2017 yılında rejim değişikliği için referanduma gittiğimizde dolar 4 liraydı. Şimdi 18 lira 20 kuruş.
Dört buçuk katı.
Üçüncü kırılma demeyeceğim, kopuş veya dibe vuruş demem daha doğru olur…
Dış güçlerin oyunu, üst aklın tezgâhı hikayeleri palavra. Dövizi bu seviyeye çıkaran daha doğrusu paramızı değersiz yapan Erdoğan’ın yerli ve milli ekonomi politikasıdır!..
Yerli ve milli paramız ne kadar değersiz olursa ülkeye o kadar çok dolar /Euro gireceğini düşündü. Uyguladı da.
İktidar gazetelerinin ekonomi sayfaları turist akanına uğradık haberleriyle geçilmiyor. Onlar ucuz ülke diye geliyor da bizler oralara gidebiliyor muyuz?
Hayır… Türkler elini ayağını Avrupa’dan çekti. Yoksa istediği bu muydu?
Kavala’nın karşısındaki Yunan adasına gittim. Türk yok dedim ya kim var diyeceksiniz? Sahilleri kim dolduruyor diye soracaksınız?
Bulgarlar…
Romanyalılar…
Ve Tabii ki Almanlar…
Hani alışveriş yapsınlar üç kuruş bıraksınlar da esnafın cebi para görsün diye bırakın vizeyi pasaport bile sormadığımız Bulgarlar var ya…
Eskiden Türklerin yayıldığı sahillerde gel keyfim gel vaziyetindeler…
Üzüldüm. Türkiye daha demokratik bir ülkeyken paramızın da bir değeri vardı. Yabancı ülkede alışveriş yaparken oranın parasını ikiyle, üçle bilemedin dörtle çarpıyorduk.
Şimdi yirmi ile çarpıyoruz…
Rakamla da yazayım: 20 ile!...
Pandemi nedeniyle uzun süre yurt dışına çıkmamıştım. Kendimi gariban hissettim. Ülkem zavallı Ortadoğu ülkesi olmuş.
Bulgar’ı, Sırp’ı, Romanyalısı, Yunan’ı, Arnavut’u bize acıyarak bakıyor… Biz Somali’den, Uganda’dan Çad’dan, Kenya’dan, Afganistan’dan gelenlere hangi gözle bakıyorsak onlar da bize o gözle bakıyor.
Nasıl bakmasınlar ki…
18 tane 100 lira veriyoruz adamlar karşılığında bir tane 100 Euro veriyor…

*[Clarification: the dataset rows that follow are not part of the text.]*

-- ==== Sys2Proof/Tests/Slice0.lean ====
section
/-! SUPPORT. The model's own tests: ill-formed terms refused, words written out from the encoding, one-step tests
against the vectors of spec/95_test_vectors.md (named in each comment), and a witness for the hypotheses of every
statement that has some. -/

namespace Sys2Proof.Tests

open Sys2Proof Sys2Proof.Machine

/-! ### Helpers -/

/-- `p` of the next state; false when there is none. -/
def nextIs (o : Host.Outcome State Fault Refusal) (p : State → Bool) : Bool :=
  match o with
  | .next t => p t
  | .fault _ => false
  | .refused _ => false

theorem exists_next {o : Host.Outcome State Fault Refusal} (h : nextIs o (fun _ => true) = true) :
    ∃ t, o = .next t := by
  cases o with
  | next t => exact ⟨t, rfl⟩
  | fault r => exact absurd h Bool.false_ne_true
  | refused r => exact absurd h Bool.false_ne_true

theorem exists_next_of {o : Host.Outcome State Fault Refusal} {b : Byte}
    (h : nextIs o (fun t => t.outByte 0 == b) = true) : ∃ t, o = .next t ∧ t.outByte 0 = b := by
  cases o with
  | next t => exact ⟨t, rfl, eq_of_beq h⟩
  | fault r => exact absurd h Bool.false_ne_true
  | refused r => exact absurd h Bool.false_ne_true

/-- KEY-SEQ. -/
def keySeq : Vector Word 8 :=
  #v[0x03020100#32, 0x07060504#32, 0x0b0a0908#32, 0x0f0e0d0c#32, 0x13121110#32, 0x17161514#32, 0x1b1a1918#32,
     0x1f1e1d1c#32]

/-- NONCE-09. -/
def nonce09 : Vector Word 3 := #v[0x09000000#32, 0x4a000000#32, 0x00000000#32]

/-- NONCE-4A. -/
def nonce4A : Vector Word 3 := #v[0x00000000#32, 0x4a000000#32, 0x00000000#32]

/-- An idle core with KEY-SEQ, NONCE-09 and COUNTER = 1 loaded. -/
def loadedCore : State :=
  { State.reset with key := keySeq, keyCnt := 8#4, nonce := nonce09, nonceCnt := 3#4, counter := 1#32 }

/-- `loadedCore` just after a BLOCK was accepted. -/
def blockCore : State :=
  { loadedCore with busy := true, done := false, opc := .block, phase := .load, ctrCur := 1#32 }

/-- `s` with the Host's access `a` next. -/
def asked (s : State) (a : Access) : State := { s with turns := [.host a] }

/-- A core in the ALU step of command `c`. -/
def aluCore (c : Instr) (a b : Word) : State :=
  { State.reset with opa := a, opb := b, busy := true, opc := c, phase := .alu }

/-! ### Well-formedness -/

theorem test_wf_byte_read_refused : Access.wellFormed (.read 0x00C#14 .byte) = false := by decide
theorem test_wf_half_write_refused : Access.wellFormed (.write 0x010#14 .half 0#32) = false := by decide
theorem test_wf_misaligned_refused : Access.wellFormed (.read 0x01D#14 .word) = false := by decide
theorem test_wf_word_read : Access.wellFormed (.read 0x01C#14 .word) = true := by decide
theorem test_wf_msg_words_below_refused : Config.wellFormed 15 = false := by decide
theorem test_wf_msg_words_above_refused : Config.wellFormed 1025 = false := by decide
theorem test_wf_msg_words_ends : Config.wellFormed 16 = true ∧ Config.wellFormed 1024 = true := by decide
theorem test_wf_cell_order_refused : Buffer.wf [(4, 0#8), (3, 0#8)] = false := by decide
theorem test_wf_cell_repeat_refused : Buffer.wf [(4, 0#8), (4, 1#8)] = false := by decide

Tek adam rejiminin, tek adam inadının, tek adam saltanatının ülkeye bedeli ağır oldu. Sadece ekonomi alanında değil her alanda ağır oldu…

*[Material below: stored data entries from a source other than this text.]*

/-! ### The encoder -/

/-- The encoding row of an instruction, written out from R86 and R87: the byte the table gives it, how many immediate bytes it has, and its immediate. -/
def encodingOf (i : Instr) : Byte × Nat × Word :=
  match i with
  | .stop => (0x00, 0, 0)
  | .add => (0x01, 0, 0)
  | .mul => (0x02, 0, 0)
  | .sub => (0x03, 0, 0)
  | .div => (0x04, 0, 0)
  | .sdiv => (0x05, 0, 0)
  | .mod => (0x06, 0, 0)
  | .smod => (0x07, 0, 0)
  | .addmod => (0x08, 0, 0)
  | .mulmod => (0x09, 0, 0)
  | .exp => (0x0A, 0, 0)
  | .signextend => (0x0B, 0, 0)
  | .trap0x0C => (0x0C, 0, 0)
  | .trap0x0D => (0x0D, 0, 0)
  | .trap0x0E => (0x0E, 0, 0)
  | .trap0x0F => (0x0F, 0, 0)
  | .lt => (0x10, 0, 0)
  | .gt => (0x11, 0, 0)
  | .slt => (0x12, 0, 0)
  | .sgt => (0x13, 0, 0)
  | .eq => (0x14, 0, 0)
  | .iszero => (0x15, 0, 0)
  | .and => (0x16, 0, 0)
  | .or => (0x17, 0, 0)
  | .xor => (0x18, 0, 0)
  | .not => (0x19, 0, 0)
  | .byte => (0x1A, 0, 0)
  | .shl => (0x1B, 0, 0)
  | .shr => (0x1C, 0, 0)
  | .sar => (0x1D, 0, 0)
  | .trap0x1E => (0x1E, 0, 0)
  | .trap0x1F => (0x1F, 0, 0)
  | .trap0x20 => (0x20, 0, 0)
  | .trap0x21 => (0x21, 0, 0)
  | .trap0x22 => (0x22, 0, 0)
  | .trap0x23 => (0x23, 0, 0)
  | .trap0x24 => (0x24, 0, 0)
  | .trap0x25 => (0x25, 0, 0)
  | .trap0x26 => (0x26, 0, 0)
  | .trap0x27 => (0x27, 0, 0)
  | .trap0x28 => (0x28, 0, 0)
  | .trap0x29 => (0x29, 0, 0)
  | .trap0x2A => (0x2A, 0, 0)
  | .trap0x2B => (0x2B, 0, 0)
  | .trap0x2C => (0x2C, 0, 0)
  | .trap0x2D => (0x2D, 0, 0)
  | .trap0x2E => (0x2E, 0, 0)
  | .trap0x2F => (0x2F, 0, 0)
  | .trap0x30 => (0x30, 0, 0)
  | .trap0x31 => (0x31, 0, 0)
  | .trap0x32 => (0x32, 0, 0)
  | .trap0x33 => (0x33, 0, 0)
  | .trap0x34 => (0x34, 0, 0)
  | .calldataload => (0x35, 0, 0)
  | .calldatasize => (0x36, 0, 0)
  | .calldatacopy => (0x37, 0, 0)
  | .codesize => (0x38, 0, 0)
  | .codecopy => (0x39, 0, 0)
  | .trap0x3A => (0x3A, 0, 0)
  | .trap0x3B => (0x3B, 0, 0)
  | .trap0x3C => (0x3C, 0, 0)
  | .trap0x3D => (0x3D, 0, 0)
  | .trap0x3E => (0x3E, 0, 0)
  | .trap0x3F => (0x3F, 0, 0)
  | .trap0x40 => (0x40, 0, 0)
  | .trap0x41 => (0x41, 0, 0)
  | .trap0x42 => (0x42, 0, 0)
  | .trap0x43 => (0x43, 0, 0)
  | .trap0x44 => (0x44, 0, 0)
  | .trap0x45 => (0x45, 0, 0)
  | .trap0x46 => (0x46, 0, 0)
  | .trap0x47 => (0x47, 0, 0)
  | .trap0x48 => (0x48, 0, 0)
  | .trap0x49 => (0x49, 0, 0)
  | .trap0x4A => (0x4A, 0, 0)
  | .trap0x4B => (0x4B, 0, 0)
  | .trap0x4C => (0x4C, 0, 0)
  | .trap0x4D => (0x4D, 0, 0)
  | .trap0x4E => (0x4E, 0, 0)
  | .trap0x4F => (0x4F, 0, 0)
  | .pop => (0x50, 0, 0)
  | .mload => (0x51, 0, 0)
  | .mstore => (0x52, 0, 0)
  | .mstore8 => (0x53, 0, 0)
  | .trap0x54 => (0x54, 0, 0)
  | .trap0x55 => (0x55, 0, 0)
  | .jump => (0x56, 0, 0)
  | .jumpi => (0x57, 0, 0)
  | .pc => (0x58, 0, 0)
  | .msize => (0x59, 0, 0)
  | .trap0x5A => (0x5A, 0, 0)
  | .jumpdest => (0x5B, 0, 0)
  | .trap0x5C => (0x5C, 0, 0)
  | .trap0x5D => (0x5D, 0, 0)
  | .trap0x5E => (0x5E, 0, 0)
  | .trap0x5F => (0x5F, 0, 0)
  | .push1 imm => (0x60, 1, imm)
  | .push2 imm => (0x61, 2, imm)
  | .push3 imm => (0x62, 3, imm)
  | .push4 imm => (0x63, 4, imm)
  | .push5 imm => (0x64, 5, imm)
  | .push6 imm => (0x65, 6, imm)
  | .push7 imm => (0x66, 7, imm)
  | .push8 imm => (0x67, 8, imm)
  | .push9 imm => (0x68, 9, imm)
  | .push10 imm => (0x69, 10, imm)
  | .push11 imm => (0x6A, 11, imm)
  | .push12 imm => (0x6B, 12, imm)
  | .push13 imm => (0x6C, 13, imm)
  | .push14 imm => (0x6D, 14, imm)
  | .push15 imm => (0x6E, 15, imm)
  | .push16 imm => (0x6F, 16, imm)
  | .push17 imm => (0x70, 17, imm)
  | .push18 imm => (0x71, 18, imm)
  | .push19 imm => (0x72, 19, imm)
  | .push20 imm => (0x73, 20, imm)
  | .push21 imm => (0x74, 21, imm)
  | .push22 imm => (0x75, 22, imm)
  | .push23 imm => (0x76, 23, imm)
  | .push24 imm => (0x77, 24, imm)
  | .push25 imm => (0x78, 25, imm)
  | .push26 imm => (0x79, 26, imm)
  | .push27 imm => (0x7A, 27, imm)
  | .push28 imm => (0x7B, 28, imm)
  | .push29 imm => (0x7C, 29, imm)
  | .push30 imm => (0x7D, 30, imm)
  | .push31 imm => (0x7E, 31, imm)
  | .push32 imm => (0x7F, 32, imm)
  | .dup1 => (0x80, 0, 0)
  | .dup2 => (0x81, 0, 0)
  | .dup3 => (0x82, 0, 0)
  | .dup4 => (0x83, 0, 0)
  | .dup5 => (0x84, 0, 0)
  | .dup6 => (0x85, 0, 0)
  | .dup7 => (0x86, 0, 0)
  | .dup8 => (0x87, 0, 0)
  | .dup9 => (0x88, 0, 0)
  | .dup10 => (0x89, 0, 0)
  | .dup11 => (0x8A, 0, 0)
  | .dup12 => (0x8B, 0, 0)
  | .dup13 => (0x8C, 0, 0)
  | .dup14 => (0x8D, 0, 0)
  | .dup15 => (0x8E, 0, 0)
  | .dup16 => (0x8F, 0, 0)
  | .swap1 => (0x90, 0, 0)
  | .swap2 => (0x91, 0, 0)
  | .swap3 => (0x92, 0, 0)
  | .swap4 => (0x93, 0, 0)
  | .swap5 => (0x94, 0, 0)
  | .swap6 => (0x95, 0, 0)
  | .swap7 => (0x96, 0, 0)
  | .swap8 => (0x97, 0, 0)
  | .swap9 => (0x98, 0, 0)
  | .swap10 => (0x99, 0, 0)
  | .swap11 => (0x9A, 0, 0)
  | .swap12 => (0x9B, 0, 0)
  | .swap13 => (0x9C, 0, 0)
  | .swap14 => (0x9D, 0, 0)
  | .swap15 => (0x9E, 0, 0)
  | .swap16 => (0x9F, 0, 0)
  | .trap0xA0 => (0xA0, 0, 0)
  | .trap0xA1 => (0xA1, 0, 0)
  | .trap0xA2 => (0xA2, 0, 0)
  | .trap0xA3 => (0xA3, 0, 0)
  | .trap0xA4 => (0xA4, 0, 0)
  | .trap0xA5 => (0xA5, 0, 0)
  | .trap0xA6 => (0xA6, 0, 0)
  | .trap0xA7 => (0xA7, 0, 0)
  | .trap0xA8 => (0xA8, 0, 0)
  | .trap0xA9 => (0xA9, 0, 0)
  | .trap0xAA => (0xAA, 0, 0)
  | .trap0xAB => (0xAB, 0, 0)
  | .trap0xAC => (0xAC, 0, 0)
  | .trap0xAD => (0xAD, 0, 0)
  | .trap0xAE => (0xAE, 0, 0)
  | .trap0xAF => (0xAF, 0, 0)
  | .trap0xB0 => (0xB0, 0, 0)
  | .trap0xB1 => (0xB1, 0, 0)
  | .trap0xB2 => (0xB2, 0, 0)
  | .trap0xB3 => (0xB3, 0, 0)
  | .trap0xB4 => (0xB4, 0, 0)
  | .trap0xB5 => (0xB5, 0, 0)
  | .trap0xB6 => (0xB6, 0, 0)
  | .trap0xB7 => (0xB7, 0, 0)
  | .trap0xB8 => (0xB8, 0, 0)
  | .trap0xB9 => (0xB9, 0, 0)
  | .trap0xBA => (0xBA, 0, 0)
  | .trap0xBB => (0xBB, 0, 0)
  | .trap0xBC => (0xBC, 0, 0)
  | .trap0xBD => (0xBD, 0, 0)
  | .trap0xBE => (0xBE, 0, 0)
  | .trap0xBF => (0xBF, 0, 0)
  | .trap0xC0 => (0xC0, 0, 0)
  | .trap0xC1 => (0xC1, 0, 0)
  | .trap0xC2 => (0xC2, 0, 0)
  | .trap0xC3 => (0xC3, 0, 0)
  | .trap0xC4 => (0xC4, 0, 0)
  | .trap0xC5 => (0xC5, 0, 0)
  | .trap0xC6 => (0xC6, 0, 0)
  | .trap0xC7 => (0xC7, 0, 0)
  | .trap0xC8 => (0xC8, 0, 0)
  | .trap0xC9 => (0xC9, 0, 0)
  | .trap0xCA => (0xCA, 0, 0)
  | .trap0xCB => (0xCB, 0, 0)
  | .trap0xCC => (0xCC, 0, 0)
  | .trap0xCD => (0xCD, 0, 0)
  | .trap0xCE => (0xCE, 0, 0)
  | .trap0xCF => (0xCF, 0, 0)
  | .trap0xD0 => (0xD0, 0, 0)
  | .trap0xD1 => (0xD1, 0, 0)
  | .trap0xD2 => (0xD2, 0, 0)
  | .trap0xD3 => (0xD3, 0, 0)
  | .trap0xD4 => (0xD4, 0, 0)
  | .trap0xD5 => (0xD5, 0, 0)
  | .trap0xD6 => (0xD6, 0, 0)
  | .trap0xD7 => (0xD7, 0, 0)
  | .trap0xD8 => (0xD8, 0, 0)
  | .trap0xD9 => (0xD9, 0, 0)
  | .trap0xDA => (0xDA, 0, 0)
  | .trap0xDB => (0xDB, 0, 0)
  | .trap0xDC => (0xDC, 0, 0)
  | .trap0xDD => (0xDD, 0, 0)
  | .trap0xDE => (0xDE, 0, 0)
  | .trap0xDF => (0xDF, 0, 0)
  | .trap0xE0 => (0xE0, 0, 0)
  | .trap0xE1 => (0xE1, 0, 0)
  | .trap0xE2 => (0xE2, 0, 0)
  | .trap0xE3 => (0xE3, 0, 0)
  | .trap0xE4 => (0xE4, 0, 0)
  | .trap0xE5 => (0xE5, 0, 0)
  | .trap0xE6 => (0xE6, 0, 0)
  | .trap0xE7 => (0xE7, 0, 0)
  | .trap0xE8 => (0xE8, 0, 0)
  | .trap0xE9 => (0xE9, 0, 0)
  | .trap0xEA => (0xEA, 0, 0)
  | .trap0xEB => (0xEB, 0, 0)
  | .trap0xEC => (0xEC, 0, 0)
  | .trap0xED => (0xED, 0, 0)
  | .trap0xEE => (0xEE, 0, 0)
  | .trap0xEF => (0xEF, 0, 0)
  | .trap0xF0 => (0xF0, 0, 0)
  | .trap0xF1 => (0xF1, 0, 0)
  | .trap0xF2 => (0xF2, 0, 0)
  | .return_ => (0xF3, 0, 0)
  | .trap0xF4 => (0xF4, 0, 0)
  | .trap0xF5 => (0xF5, 0, 0)
  | .trap0xF6 => (0xF6, 0, 0)
  | .trap0xF7 => (0xF7, 0, 0)
  | .trap0xF8 => (0xF8, 0, 0)
  | .trap0xF9 => (0xF9, 0, 0)
  | .trap0xFA => (0xFA, 0, 0)
  | .trap0xFB => (0xFB, 0, 0)
  | .trap0xFC => (0xFC, 0, 0)
  | .revert => (0xFD, 0, 0)
  | .invalid => (0xFE, 0, 0)
  | .trap0xFF => (0xFF, 0, 0)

Yarın bu meseleyi daha da açarız.
(Küçük bir parantez açmama izin verin. Cuma günkü yazımın sonuna birkaç gün izin yapacağım diye not düşecektim. Biraz nefes almaya, beynimizi şarj etmeye, okumaya biraz daha zaman ayırmaya, gündelik akışa dışardan bakmaya ihtiyacımız var diyecektim. Unutmuşum. Kabahat bende. Neredesin, nereye kayboldun diye mail atanlara teşekkür. İşte buradayım. Parantezi kapatıyorum)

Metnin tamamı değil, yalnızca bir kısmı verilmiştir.